- _Task item_
Where a line has odd spacing or punctuation, keep it; transcribe all the entries exactly.

- _Material for this task_
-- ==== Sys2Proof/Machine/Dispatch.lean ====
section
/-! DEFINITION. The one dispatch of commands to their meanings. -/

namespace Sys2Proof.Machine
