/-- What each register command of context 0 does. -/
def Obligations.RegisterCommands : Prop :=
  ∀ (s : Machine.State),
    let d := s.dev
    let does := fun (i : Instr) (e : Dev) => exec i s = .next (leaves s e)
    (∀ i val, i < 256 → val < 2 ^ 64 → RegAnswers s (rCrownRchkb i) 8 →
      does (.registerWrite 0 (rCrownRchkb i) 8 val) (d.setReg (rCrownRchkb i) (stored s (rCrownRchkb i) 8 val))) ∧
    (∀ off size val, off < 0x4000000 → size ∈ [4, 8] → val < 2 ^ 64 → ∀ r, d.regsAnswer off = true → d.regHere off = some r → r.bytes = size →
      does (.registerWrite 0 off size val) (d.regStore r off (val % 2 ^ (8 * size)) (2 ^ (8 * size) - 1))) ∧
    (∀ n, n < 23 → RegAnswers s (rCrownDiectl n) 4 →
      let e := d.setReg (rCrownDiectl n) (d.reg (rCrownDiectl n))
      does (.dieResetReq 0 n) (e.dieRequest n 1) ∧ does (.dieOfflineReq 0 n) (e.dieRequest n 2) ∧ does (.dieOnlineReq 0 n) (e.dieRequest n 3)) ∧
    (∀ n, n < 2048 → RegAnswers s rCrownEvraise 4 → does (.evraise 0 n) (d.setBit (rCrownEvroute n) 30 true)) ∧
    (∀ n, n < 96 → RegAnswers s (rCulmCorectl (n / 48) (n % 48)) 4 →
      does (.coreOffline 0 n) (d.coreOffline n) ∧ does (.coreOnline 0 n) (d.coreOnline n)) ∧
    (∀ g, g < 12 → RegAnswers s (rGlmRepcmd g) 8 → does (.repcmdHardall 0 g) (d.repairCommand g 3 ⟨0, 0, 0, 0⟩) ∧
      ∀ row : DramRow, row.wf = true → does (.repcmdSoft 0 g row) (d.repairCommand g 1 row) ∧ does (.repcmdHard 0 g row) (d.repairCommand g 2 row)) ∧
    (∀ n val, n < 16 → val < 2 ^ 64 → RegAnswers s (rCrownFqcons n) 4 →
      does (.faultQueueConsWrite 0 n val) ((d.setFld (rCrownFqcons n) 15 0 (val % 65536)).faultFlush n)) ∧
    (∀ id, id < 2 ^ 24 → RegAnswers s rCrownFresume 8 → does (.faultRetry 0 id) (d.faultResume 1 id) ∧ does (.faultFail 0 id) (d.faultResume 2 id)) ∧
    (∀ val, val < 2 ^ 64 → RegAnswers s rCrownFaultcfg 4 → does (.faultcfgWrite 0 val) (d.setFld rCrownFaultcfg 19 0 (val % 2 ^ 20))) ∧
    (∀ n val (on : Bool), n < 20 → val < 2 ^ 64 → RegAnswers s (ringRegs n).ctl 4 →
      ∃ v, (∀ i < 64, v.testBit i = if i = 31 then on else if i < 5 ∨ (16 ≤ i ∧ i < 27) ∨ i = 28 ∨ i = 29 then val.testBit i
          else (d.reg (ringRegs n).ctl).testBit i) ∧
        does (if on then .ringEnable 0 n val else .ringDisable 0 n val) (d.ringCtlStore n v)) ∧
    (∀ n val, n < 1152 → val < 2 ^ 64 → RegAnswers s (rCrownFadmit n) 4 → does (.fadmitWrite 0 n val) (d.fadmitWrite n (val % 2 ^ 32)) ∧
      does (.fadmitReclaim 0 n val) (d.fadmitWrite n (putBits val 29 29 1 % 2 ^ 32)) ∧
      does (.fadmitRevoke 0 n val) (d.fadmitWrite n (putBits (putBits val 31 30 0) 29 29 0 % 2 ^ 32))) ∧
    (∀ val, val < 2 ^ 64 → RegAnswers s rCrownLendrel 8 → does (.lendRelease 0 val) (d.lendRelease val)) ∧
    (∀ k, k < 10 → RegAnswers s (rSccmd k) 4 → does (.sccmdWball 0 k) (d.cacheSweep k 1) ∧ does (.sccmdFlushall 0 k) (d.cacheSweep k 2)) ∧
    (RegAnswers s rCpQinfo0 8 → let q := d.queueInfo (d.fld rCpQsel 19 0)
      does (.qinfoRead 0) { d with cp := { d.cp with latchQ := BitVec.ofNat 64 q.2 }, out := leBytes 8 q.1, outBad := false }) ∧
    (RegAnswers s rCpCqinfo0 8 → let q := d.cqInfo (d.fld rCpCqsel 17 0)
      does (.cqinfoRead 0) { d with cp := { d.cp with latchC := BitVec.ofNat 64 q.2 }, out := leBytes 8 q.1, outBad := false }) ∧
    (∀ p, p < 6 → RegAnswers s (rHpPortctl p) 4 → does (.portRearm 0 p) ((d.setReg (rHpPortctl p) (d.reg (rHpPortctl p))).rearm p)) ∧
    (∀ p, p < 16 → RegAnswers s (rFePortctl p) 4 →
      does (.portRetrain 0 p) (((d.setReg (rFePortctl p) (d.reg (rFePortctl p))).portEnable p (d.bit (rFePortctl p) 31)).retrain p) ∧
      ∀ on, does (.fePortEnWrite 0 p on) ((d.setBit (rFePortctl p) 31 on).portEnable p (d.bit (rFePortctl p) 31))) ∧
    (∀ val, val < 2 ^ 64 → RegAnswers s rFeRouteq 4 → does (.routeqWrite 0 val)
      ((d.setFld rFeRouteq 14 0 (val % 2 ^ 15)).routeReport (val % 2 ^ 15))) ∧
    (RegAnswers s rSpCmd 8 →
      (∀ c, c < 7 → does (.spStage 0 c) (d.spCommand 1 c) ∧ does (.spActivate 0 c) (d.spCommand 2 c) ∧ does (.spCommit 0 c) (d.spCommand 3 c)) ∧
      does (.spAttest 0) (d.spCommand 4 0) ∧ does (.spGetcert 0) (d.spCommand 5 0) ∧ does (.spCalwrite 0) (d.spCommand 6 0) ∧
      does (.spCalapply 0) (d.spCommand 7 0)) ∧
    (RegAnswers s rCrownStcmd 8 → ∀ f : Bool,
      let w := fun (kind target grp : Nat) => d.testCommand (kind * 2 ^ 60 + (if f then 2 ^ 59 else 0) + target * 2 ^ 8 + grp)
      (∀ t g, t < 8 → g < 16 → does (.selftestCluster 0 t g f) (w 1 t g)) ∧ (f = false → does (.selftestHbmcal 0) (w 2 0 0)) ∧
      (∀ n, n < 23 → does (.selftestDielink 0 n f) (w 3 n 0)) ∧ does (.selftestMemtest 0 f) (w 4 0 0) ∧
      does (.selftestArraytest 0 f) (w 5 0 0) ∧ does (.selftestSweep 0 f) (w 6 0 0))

- _Output_
-- ==== Sys2Proof/Machine/Dispatch.lean ====
section
/-! DEFINITION. The one dispatch of commands to their meanings. -/

namespace Sys2Proof.Machine
/-- What each register command of context 0 does. -/
def Obligations.RegisterCommands : Prop :=
  ∀ (s : Machine.State),
    let d := s.dev
    let does := fun (i : Instr) (e : Dev) => exec i s = .next (leaves s e)
    (∀ i val, i < 256 → val < 2 ^ 64 → RegAnswers s (rCrownRchkb i) 8 →
      does (.registerWrite 0 (rCrownRchkb i) 8 val) (d.setReg (rCrownRchkb i) (stored s (rCrownRchkb i) 8 val))) ∧
    (∀ off size val, off < 0x4000000 → size ∈ [4, 8] → val < 2 ^ 64 → ∀ r, d.regsAnswer off = true → d.regHere off = some r → r.bytes = size →
      does (.registerWrite 0 off size val) (d.regStore r off (val % 2 ^ (8 * size)) (2 ^ (8 * size) - 1))) ∧
    (∀ n, n < 23 → RegAnswers s (rCrownDiectl n) 4 →
      let e := d.setReg (rCrownDiectl n) (d.reg (rCrownDiectl n))
      does (.dieResetReq 0 n) (e.dieRequest n 1) ∧ does (.dieOfflineReq 0 n) (e.dieRequest n 2) ∧ does (.dieOnlineReq 0 n) (e.dieRequest n 3)) ∧
    (∀ n, n < 2048 → RegAnswers s rCrownEvraise 4 → does (.evraise 0 n) (d.setBit (rCrownEvroute n) 30 true)) ∧
    (∀ n, n < 96 → RegAnswers s (rCulmCorectl (n / 48) (n % 48)) 4 →
      does (.coreOffline 0 n) (d.coreOffline n) ∧ does (.coreOnline 0 n) (d.coreOnline n)) ∧
    (∀ g, g < 12 → RegAnswers s (rGlmRepcmd g) 8 → does (.repcmdHardall 0 g) (d.repairCommand g 3 ⟨0, 0, 0, 0⟩) ∧
      ∀ row : DramRow, row.wf = true → does (.repcmdSoft 0 g row) (d.repairCommand g 1 row) ∧ does (.repcmdHard 0 g row) (d.repairCommand g 2 row)) ∧
    (∀ n val, n < 16 → val < 2 ^ 64 → RegAnswers s (rCrownFqcons n) 4 →
      does (.faultQueueConsWrite 0 n val) ((d.setFld (rCrownFqcons n) 15 0 (val % 65536)).faultFlush n)) ∧
    (∀ id, id < 2 ^ 24 → RegAnswers s rCrownFresume 8 → does (.faultRetry 0 id) (d.faultResume 1 id) ∧ does (.faultFail 0 id) (d.faultResume 2 id)) ∧
    (∀ val, val < 2 ^ 64 → RegAnswers s rCrownFaultcfg 4 → does (.faultcfgWrite 0 val) (d.setFld rCrownFaultcfg 19 0 (val % 2 ^ 20))) ∧
    (∀ n val (on : Bool), n < 20 → val < 2 ^ 64 → RegAnswers s (ringRegs n).ctl 4 →
      ∃ v, (∀ i < 64, v.testBit i = if i = 31 then on else if i < 5 ∨ (16 ≤ i ∧ i < 27) ∨ i = 28 ∨ i = 29 then val.testBit i
          else (d.reg (ringRegs n).ctl).testBit i) ∧
        does (if on then .ringEnable 0 n val else .ringDisable 0 n val) (d.ringCtlStore n v)) ∧
    (∀ n val, n < 1152 → val < 2 ^ 64 → RegAnswers s (rCrownFadmit n) 4 → does (.fadmitWrite 0 n val) (d.fadmitWrite n (val % 2 ^ 32)) ∧
      does (.fadmitReclaim 0 n val) (d.fadmitWrite n (putBits val 29 29 1 % 2 ^ 32)) ∧
      does (.fadmitRevoke 0 n val) (d.fadmitWrite n (putBits (putBits val 31 30 0) 29 29 0 % 2 ^ 32))) ∧
    (∀ val, val < 2 ^ 64 → RegAnswers s rCrownLendrel 8 → does (.lendRelease 0 val) (d.lendRelease val)) ∧
    (∀ k, k < 10 → RegAnswers s (rSccmd k) 4 → does (.sccmdWball 0 k) (d.cacheSweep k 1) ∧ does (.sccmdFlushall 0 k) (d.cacheSweep k 2)) ∧
    (RegAnswers s rCpQinfo0 8 → let q := d.queueInfo (d.fld rCpQsel 19 0)
      does (.qinfoRead 0) { d with cp := { d.cp with latchQ := BitVec.ofNat 64 q.2 }, out := leBytes 8 q.1, outBad := false }) ∧
    (RegAnswers s rCpCqinfo0 8 → let q := d.cqInfo (d.fld rCpCqsel 17 0)
      does (.cqinfoRead 0) { d with cp := { d.cp with latchC := BitVec.ofNat 64 q.2 }, out := leBytes 8 q.1, outBad := false }) ∧
    (∀ p, p < 6 → RegAnswers s (rHpPortctl p) 4 → does (.portRearm 0 p) ((d.setReg (rHpPortctl p) (d.reg (rHpPortctl p))).rearm p)) ∧
    (∀ p, p < 16 → RegAnswers s (rFePortctl p) 4 →
      does (.portRetrain 0 p) (((d.setReg (rFePortctl p) (d.reg (rFePortctl p))).portEnable p (d.bit (rFePortctl p) 31)).retrain p) ∧
      ∀ on, does (.fePortEnWrite 0 p on) ((d.setBit (rFePortctl p) 31 on).portEnable p (d.bit (rFePortctl p) 31))) ∧
    (∀ val, val < 2 ^ 64 → RegAnswers s rFeRouteq 4 → does (.routeqWrite 0 val)
      ((d.setFld rFeRouteq 14 0 (val % 2 ^ 15)).routeReport (val % 2 ^ 15))) ∧
    (RegAnswers s rSpCmd 8 →
      (∀ c, c < 7 → does (.spStage 0 c) (d.spCommand 1 c) ∧ does (.spActivate 0 c) (d.spCommand 2 c) ∧ does (.spCommit 0 c) (d.spCommand 3 c)) ∧
      does (.spAttest 0) (d.spCommand 4 0) ∧ does (.spGetcert 0) (d.spCommand 5 0) ∧ does (.spCalwrite 0) (d.spCommand 6 0) ∧
      does (.spCalapply 0) (d.spCommand 7 0)) ∧
    (RegAnswers s rCrownStcmd 8 → ∀ f : Bool,
      let w := fun (kind target grp : Nat) => d.testCommand (kind * 2 ^ 60 + (if f then 2 ^ 59 else 0) + target * 2 ^ 8 + grp)
      (∀ t g, t < 8 → g < 16 → does (.selftestCluster 0 t g f) (w 1 t g)) ∧ (f = false → does (.selftestHbmcal 0) (w 2 0 0)) ∧
      (∀ n, n < 23 → does (.selftestDielink 0 n f) (w 3 n 0)) ∧ does (.selftestMemtest 0 f) (w 4 0 0) ∧
      does (.selftestArraytest 0 f) (w 5 0 0) ∧ does (.selftestSweep 0 f) (w 6 0 0))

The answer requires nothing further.